Provided data
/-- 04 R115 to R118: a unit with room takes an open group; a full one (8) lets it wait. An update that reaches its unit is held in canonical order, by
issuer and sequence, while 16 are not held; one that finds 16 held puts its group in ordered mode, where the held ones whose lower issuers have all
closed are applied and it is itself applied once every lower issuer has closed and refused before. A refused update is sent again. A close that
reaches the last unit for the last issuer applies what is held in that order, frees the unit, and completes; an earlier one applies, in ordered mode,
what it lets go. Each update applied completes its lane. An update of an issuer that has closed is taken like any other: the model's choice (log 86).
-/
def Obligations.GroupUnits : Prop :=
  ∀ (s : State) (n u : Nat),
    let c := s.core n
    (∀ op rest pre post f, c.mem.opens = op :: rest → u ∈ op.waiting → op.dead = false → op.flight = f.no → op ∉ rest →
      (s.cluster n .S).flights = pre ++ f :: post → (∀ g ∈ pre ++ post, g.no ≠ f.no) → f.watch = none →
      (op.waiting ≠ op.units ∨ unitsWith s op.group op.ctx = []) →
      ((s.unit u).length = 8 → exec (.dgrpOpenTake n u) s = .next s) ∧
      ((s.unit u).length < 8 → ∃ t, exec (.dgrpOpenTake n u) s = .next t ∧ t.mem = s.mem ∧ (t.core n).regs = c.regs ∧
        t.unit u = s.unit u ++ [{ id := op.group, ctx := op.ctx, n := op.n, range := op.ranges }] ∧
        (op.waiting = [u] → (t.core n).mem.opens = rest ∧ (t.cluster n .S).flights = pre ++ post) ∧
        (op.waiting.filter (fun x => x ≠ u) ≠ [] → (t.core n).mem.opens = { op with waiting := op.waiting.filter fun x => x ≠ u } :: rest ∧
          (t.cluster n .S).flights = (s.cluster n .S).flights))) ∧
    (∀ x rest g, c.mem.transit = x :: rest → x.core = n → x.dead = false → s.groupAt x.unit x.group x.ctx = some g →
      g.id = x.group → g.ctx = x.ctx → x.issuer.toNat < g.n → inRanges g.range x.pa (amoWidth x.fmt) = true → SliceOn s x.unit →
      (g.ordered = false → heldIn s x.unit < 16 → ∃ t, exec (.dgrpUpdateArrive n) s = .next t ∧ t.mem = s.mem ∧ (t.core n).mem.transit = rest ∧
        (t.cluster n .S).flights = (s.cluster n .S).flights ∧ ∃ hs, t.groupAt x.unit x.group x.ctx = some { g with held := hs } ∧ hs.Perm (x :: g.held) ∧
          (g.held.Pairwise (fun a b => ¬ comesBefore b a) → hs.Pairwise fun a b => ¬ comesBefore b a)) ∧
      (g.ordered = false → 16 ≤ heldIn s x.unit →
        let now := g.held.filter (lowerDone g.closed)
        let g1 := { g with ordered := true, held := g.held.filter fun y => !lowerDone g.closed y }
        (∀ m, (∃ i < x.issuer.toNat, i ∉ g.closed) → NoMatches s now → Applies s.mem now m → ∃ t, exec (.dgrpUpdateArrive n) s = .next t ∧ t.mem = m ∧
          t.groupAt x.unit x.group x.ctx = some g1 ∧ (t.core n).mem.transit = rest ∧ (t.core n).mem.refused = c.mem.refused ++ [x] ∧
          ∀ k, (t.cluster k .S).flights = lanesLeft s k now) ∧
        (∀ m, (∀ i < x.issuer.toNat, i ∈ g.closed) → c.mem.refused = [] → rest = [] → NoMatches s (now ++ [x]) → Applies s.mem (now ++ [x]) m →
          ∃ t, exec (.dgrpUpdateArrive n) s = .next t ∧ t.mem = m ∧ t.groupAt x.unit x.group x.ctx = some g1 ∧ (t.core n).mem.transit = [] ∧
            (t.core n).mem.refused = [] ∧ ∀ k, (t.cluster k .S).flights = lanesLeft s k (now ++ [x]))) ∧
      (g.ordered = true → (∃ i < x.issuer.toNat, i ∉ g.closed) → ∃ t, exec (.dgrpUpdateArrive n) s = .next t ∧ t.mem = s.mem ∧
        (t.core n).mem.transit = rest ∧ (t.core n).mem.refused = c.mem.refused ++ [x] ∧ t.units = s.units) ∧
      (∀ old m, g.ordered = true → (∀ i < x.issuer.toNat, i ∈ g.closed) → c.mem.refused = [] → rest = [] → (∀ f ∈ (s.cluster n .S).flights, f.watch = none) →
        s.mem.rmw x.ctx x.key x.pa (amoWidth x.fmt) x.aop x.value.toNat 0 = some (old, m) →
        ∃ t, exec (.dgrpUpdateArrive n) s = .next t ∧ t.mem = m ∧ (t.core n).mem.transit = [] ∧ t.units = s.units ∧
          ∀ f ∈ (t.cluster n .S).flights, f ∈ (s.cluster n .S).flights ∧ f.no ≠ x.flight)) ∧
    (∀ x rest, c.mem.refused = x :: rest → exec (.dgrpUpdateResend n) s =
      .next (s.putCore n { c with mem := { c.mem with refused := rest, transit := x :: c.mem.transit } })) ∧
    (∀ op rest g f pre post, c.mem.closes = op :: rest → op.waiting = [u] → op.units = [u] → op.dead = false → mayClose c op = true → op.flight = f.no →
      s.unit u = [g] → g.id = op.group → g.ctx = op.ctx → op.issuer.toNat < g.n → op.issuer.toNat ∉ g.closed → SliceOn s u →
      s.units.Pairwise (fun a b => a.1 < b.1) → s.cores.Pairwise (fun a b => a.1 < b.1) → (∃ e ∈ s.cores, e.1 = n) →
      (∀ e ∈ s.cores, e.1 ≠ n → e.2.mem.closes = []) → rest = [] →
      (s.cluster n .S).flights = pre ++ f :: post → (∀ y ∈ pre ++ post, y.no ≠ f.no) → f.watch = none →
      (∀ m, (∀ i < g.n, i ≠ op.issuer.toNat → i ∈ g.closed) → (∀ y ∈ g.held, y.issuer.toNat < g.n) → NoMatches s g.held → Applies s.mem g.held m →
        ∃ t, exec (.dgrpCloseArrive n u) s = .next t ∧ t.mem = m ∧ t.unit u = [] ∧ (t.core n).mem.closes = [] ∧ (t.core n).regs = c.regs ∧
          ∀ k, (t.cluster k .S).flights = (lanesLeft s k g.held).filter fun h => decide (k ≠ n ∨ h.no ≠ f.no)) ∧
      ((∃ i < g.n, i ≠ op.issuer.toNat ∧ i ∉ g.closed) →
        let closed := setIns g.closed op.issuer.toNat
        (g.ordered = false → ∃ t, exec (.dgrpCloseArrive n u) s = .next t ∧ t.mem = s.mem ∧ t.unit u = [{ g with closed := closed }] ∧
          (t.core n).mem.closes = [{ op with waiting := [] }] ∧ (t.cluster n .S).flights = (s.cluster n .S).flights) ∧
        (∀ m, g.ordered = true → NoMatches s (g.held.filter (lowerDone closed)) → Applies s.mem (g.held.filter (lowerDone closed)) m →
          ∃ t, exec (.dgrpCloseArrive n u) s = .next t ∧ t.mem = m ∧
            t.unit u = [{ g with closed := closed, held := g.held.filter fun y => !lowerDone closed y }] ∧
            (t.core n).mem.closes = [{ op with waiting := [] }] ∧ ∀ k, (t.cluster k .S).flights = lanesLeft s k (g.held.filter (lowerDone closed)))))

Exercise
The whole listing above is to be reproduced without any slip.

Task result
/-- 04 R115 to R118: a unit with room takes an open group; a full one (8) lets it wait. An update that reaches its unit is held in canonical order, by
issuer and sequence, while 16 are not held; one that finds 16 held puts its group in ordered mode, where the held ones whose lower issuers have all
closed are applied and it is itself applied once every lower issuer has closed and refused before. A refused update is sent again. A close that
reaches the last unit for the last issuer applies what is held in that order, frees the unit, and completes; an earlier one applies, in ordered mode,
what it lets go. Each update applied completes its lane. An update of an issuer that has closed is taken like any other: the model's choice (log 86).
-/
def Obligations.GroupUnits : Prop :=
  ∀ (s : State) (n u : Nat),
    let c := s.core n
    (∀ op rest pre post f, c.mem.opens = op :: rest → u ∈ op.waiting → op.dead = false → op.flight = f.no → op ∉ rest →
      (s.cluster n .S).flights = pre ++ f :: post → (∀ g ∈ pre ++ post, g.no ≠ f.no) → f.watch = none →
      (op.waiting ≠ op.units ∨ unitsWith s op.group op.ctx = []) →
      ((s.unit u).length = 8 → exec (.dgrpOpenTake n u) s = .next s) ∧
      ((s.unit u).length < 8 → ∃ t, exec (.dgrpOpenTake n u) s = .next t ∧ t.mem = s.mem ∧ (t.core n).regs = c.regs ∧
        t.unit u = s.unit u ++ [{ id := op.group, ctx := op.ctx, n := op.n, range := op.ranges }] ∧
        (op.waiting = [u] → (t.core n).mem.opens = rest ∧ (t.cluster n .S).flights = pre ++ post) ∧
        (op.waiting.filter (fun x => x ≠ u) ≠ [] → (t.core n).mem.opens = { op with waiting := op.waiting.filter fun x => x ≠ u } :: rest ∧
          (t.cluster n .S).flights = (s.cluster n .S).flights))) ∧
    (∀ x rest g, c.mem.transit = x :: rest → x.core = n → x.dead = false → s.groupAt x.unit x.group x.ctx = some g →
      g.id = x.group → g.ctx = x.ctx → x.issuer.toNat < g.n → inRanges g.range x.pa (amoWidth x.fmt) = true → SliceOn s x.unit →
      (g.ordered = false → heldIn s x.unit < 16 → ∃ t, exec (.dgrpUpdateArrive n) s = .next t ∧ t.mem = s.mem ∧ (t.core n).mem.transit = rest ∧
        (t.cluster n .S).flights = (s.cluster n .S).flights ∧ ∃ hs, t.groupAt x.unit x.group x.ctx = some { g with held := hs } ∧ hs.Perm (x :: g.held) ∧
          (g.held.Pairwise (fun a b => ¬ comesBefore b a) → hs.Pairwise fun a b => ¬ comesBefore b a)) ∧
      (g.ordered = false → 16 ≤ heldIn s x.unit →
        let now := g.held.filter (lowerDone g.closed)
        let g1 := { g with ordered := true, held := g.held.filter fun y => !lowerDone g.closed y }
        (∀ m, (∃ i < x.issuer.toNat, i ∉ g.closed) → NoMatches s now → Applies s.mem now m → ∃ t, exec (.dgrpUpdateArrive n) s = .next t ∧ t.mem = m ∧
          t.groupAt x.unit x.group x.ctx = some g1 ∧ (t.core n).mem.transit = rest ∧ (t.core n).mem.refused = c.mem.refused ++ [x] ∧
          ∀ k, (t.cluster k .S).flights = lanesLeft s k now) ∧
        (∀ m, (∀ i < x.issuer.toNat, i ∈ g.closed) → c.mem.refused = [] → rest = [] → NoMatches s (now ++ [x]) → Applies s.mem (now ++ [x]) m →
          ∃ t, exec (.dgrpUpdateArrive n) s = .next t ∧ t.mem = m ∧ t.groupAt x.unit x.group x.ctx = some g1 ∧ (t.core n).mem.transit = [] ∧
            (t.core n).mem.refused = [] ∧ ∀ k, (t.cluster k .S).flights = lanesLeft s k (now ++ [x]))) ∧
      (g.ordered = true → (∃ i < x.issuer.toNat, i ∉ g.closed) → ∃ t, exec (.dgrpUpdateArrive n) s = .next t ∧ t.mem = s.mem ∧
        (t.core n).mem.transit = rest ∧ (t.core n).mem.refused = c.mem.refused ++ [x] ∧ t.units = s.units) ∧
      (∀ old m, g.ordered = true → (∀ i < x.issuer.toNat, i ∈ g.closed) → c.mem.refused = [] → rest = [] → (∀ f ∈ (s.cluster n .S).flights, f.watch = none) →
        s.mem.rmw x.ctx x.key x.pa (amoWidth x.fmt) x.aop x.value.toNat 0 = some (old, m) →
        ∃ t, exec (.dgrpUpdateArrive n) s = .next t ∧ t.mem = m ∧ (t.core n).mem.transit = [] ∧ t.units = s.units ∧
          ∀ f ∈ (t.cluster n .S).flights, f ∈ (s.cluster n .S).flights ∧ f.no ≠ x.flight)) ∧
    (∀ x rest, c.mem.refused = x :: rest → exec (.dgrpUpdateResend n) s =
      .next (s.putCore n { c with mem := { c.mem with refused := rest, transit := x :: c.mem.transit } })) ∧
    (∀ op rest g f pre post, c.mem.closes = op :: rest → op.waiting = [u] → op.units = [u] → op.dead = false → mayClose c op = true → op.flight = f.no →
      s.unit u = [g] → g.id = op.group → g.ctx = op.ctx → op.issuer.toNat < g.n → op.issuer.toNat ∉ g.closed → SliceOn s u →
      s.units.Pairwise (fun a b => a.1 < b.1) → s.cores.Pairwise (fun a b => a.1 < b.1) → (∃ e ∈ s.cores, e.1 = n) →
      (∀ e ∈ s.cores, e.1 ≠ n → e.2.mem.closes = []) → rest = [] →
      (s.cluster n .S).flights = pre ++ f :: post → (∀ y ∈ pre ++ post, y.no ≠ f.no) → f.watch = none →
      (∀ m, (∀ i < g.n, i ≠ op.issuer.toNat → i ∈ g.closed) → (∀ y ∈ g.held, y.issuer.toNat < g.n) → NoMatches s g.held → Applies s.mem g.held m →
        ∃ t, exec (.dgrpCloseArrive n u) s = .next t ∧ t.mem = m ∧ t.unit u = [] ∧ (t.core n).mem.closes = [] ∧ (t.core n).regs = c.regs ∧
          ∀ k, (t.cluster k .S).flights = (lanesLeft s k g.held).filter fun h => decide (k ≠ n ∨ h.no ≠ f.no)) ∧
      ((∃ i < g.n, i ≠ op.issuer.toNat ∧ i ∉ g.closed) →
        let closed := setIns g.closed op.issuer.toNat
        (g.ordered = false → ∃ t, exec (.dgrpCloseArrive n u) s = .next t ∧ t.mem = s.mem ∧ t.unit u = [{ g with closed := closed }] ∧
          (t.core n).mem.closes = [{ op with waiting := [] }] ∧ (t.cluster n .S).flights = (s.cluster n .S).flights) ∧
        (∀ m, g.ordered = true → NoMatches s (g.held.filter (lowerDone closed)) → Applies s.mem (g.held.filter (lowerDone closed)) m →
          ∃ t, exec (.dgrpCloseArrive n u) s = .next t ∧ t.mem = m ∧
            t.unit u = [{ g with closed := closed, held := g.held.filter fun y => !lowerDone closed y }] ∧
            (t.core n).mem.closes = [{ op with waiting := [] }] ∧ ∀ k, (t.cluster k .S).flights = lanesLeft s k (g.held.filter (lowerDone closed)))))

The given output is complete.